WHAT NEEDS TO BE DONE: Starting at the line that contains "0..4096 (R40). -/", return every line down to the end of the records below, exactly as written.

Data records
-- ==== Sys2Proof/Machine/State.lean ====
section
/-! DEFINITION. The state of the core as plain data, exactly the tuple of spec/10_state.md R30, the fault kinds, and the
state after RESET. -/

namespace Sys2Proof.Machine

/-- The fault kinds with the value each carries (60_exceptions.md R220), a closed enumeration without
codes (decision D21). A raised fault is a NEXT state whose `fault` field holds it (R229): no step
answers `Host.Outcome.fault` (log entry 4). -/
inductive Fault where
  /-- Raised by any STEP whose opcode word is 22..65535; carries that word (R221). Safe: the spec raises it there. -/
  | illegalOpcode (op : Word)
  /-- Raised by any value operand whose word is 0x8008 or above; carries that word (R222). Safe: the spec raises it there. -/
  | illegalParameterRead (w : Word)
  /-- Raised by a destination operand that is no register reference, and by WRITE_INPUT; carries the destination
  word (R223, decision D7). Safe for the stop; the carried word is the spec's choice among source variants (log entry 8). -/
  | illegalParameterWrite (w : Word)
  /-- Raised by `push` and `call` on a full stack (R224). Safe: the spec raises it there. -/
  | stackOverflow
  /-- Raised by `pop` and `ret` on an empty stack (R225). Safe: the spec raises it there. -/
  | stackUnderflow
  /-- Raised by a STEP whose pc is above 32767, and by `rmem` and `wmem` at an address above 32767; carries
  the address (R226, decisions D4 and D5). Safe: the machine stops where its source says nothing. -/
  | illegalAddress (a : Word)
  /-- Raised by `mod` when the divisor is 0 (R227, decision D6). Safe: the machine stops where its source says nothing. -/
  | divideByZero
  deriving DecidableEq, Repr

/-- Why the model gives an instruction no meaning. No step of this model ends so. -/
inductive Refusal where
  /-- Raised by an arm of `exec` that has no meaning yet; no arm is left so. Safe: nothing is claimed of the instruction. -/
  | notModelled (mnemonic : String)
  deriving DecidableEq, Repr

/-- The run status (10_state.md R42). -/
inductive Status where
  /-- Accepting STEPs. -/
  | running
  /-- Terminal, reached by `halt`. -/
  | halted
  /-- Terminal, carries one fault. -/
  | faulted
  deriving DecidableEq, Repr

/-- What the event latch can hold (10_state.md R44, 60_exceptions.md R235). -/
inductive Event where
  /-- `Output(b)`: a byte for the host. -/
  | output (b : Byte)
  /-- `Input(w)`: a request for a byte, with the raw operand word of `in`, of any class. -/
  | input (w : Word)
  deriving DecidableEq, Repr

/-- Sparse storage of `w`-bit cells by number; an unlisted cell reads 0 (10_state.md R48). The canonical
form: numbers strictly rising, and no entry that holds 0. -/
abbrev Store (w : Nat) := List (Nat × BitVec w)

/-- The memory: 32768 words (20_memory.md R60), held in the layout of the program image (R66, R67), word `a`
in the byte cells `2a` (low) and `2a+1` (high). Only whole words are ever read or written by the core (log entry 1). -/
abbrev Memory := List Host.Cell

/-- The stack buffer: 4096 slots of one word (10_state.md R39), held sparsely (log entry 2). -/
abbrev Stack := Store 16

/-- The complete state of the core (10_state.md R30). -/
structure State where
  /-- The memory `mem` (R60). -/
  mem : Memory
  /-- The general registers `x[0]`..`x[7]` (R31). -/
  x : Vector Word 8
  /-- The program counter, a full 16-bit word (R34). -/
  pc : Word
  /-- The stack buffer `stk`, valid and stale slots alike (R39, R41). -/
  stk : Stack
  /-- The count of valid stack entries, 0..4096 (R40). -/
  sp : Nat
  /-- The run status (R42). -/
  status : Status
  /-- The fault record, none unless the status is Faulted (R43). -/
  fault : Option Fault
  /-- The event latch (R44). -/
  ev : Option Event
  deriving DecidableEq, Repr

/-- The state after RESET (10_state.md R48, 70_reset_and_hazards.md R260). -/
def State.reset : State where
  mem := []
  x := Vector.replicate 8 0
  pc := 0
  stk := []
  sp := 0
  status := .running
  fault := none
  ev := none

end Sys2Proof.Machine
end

TASK ANSWER:
  /-- The count of valid stack entries, 0..4096 (R40). -/
  sp : Nat
  /-- The run status (R42). -/
  status : Status
  /-- The fault record, none unless the status is Faulted (R43). -/
  fault : Option Fault
  /-- The event latch (R44). -/
  ev : Option Event
  deriving DecidableEq, Repr

/-- The state after RESET (10_state.md R48, 70_reset_and_hazards.md R260). -/
def State.reset : State where
  mem := []
  x := Vector.replicate 8 0
  pc := 0
  stk := []
  sp := 0
  status := .running
  fault := none
  ev := none

end Sys2Proof.Machine
end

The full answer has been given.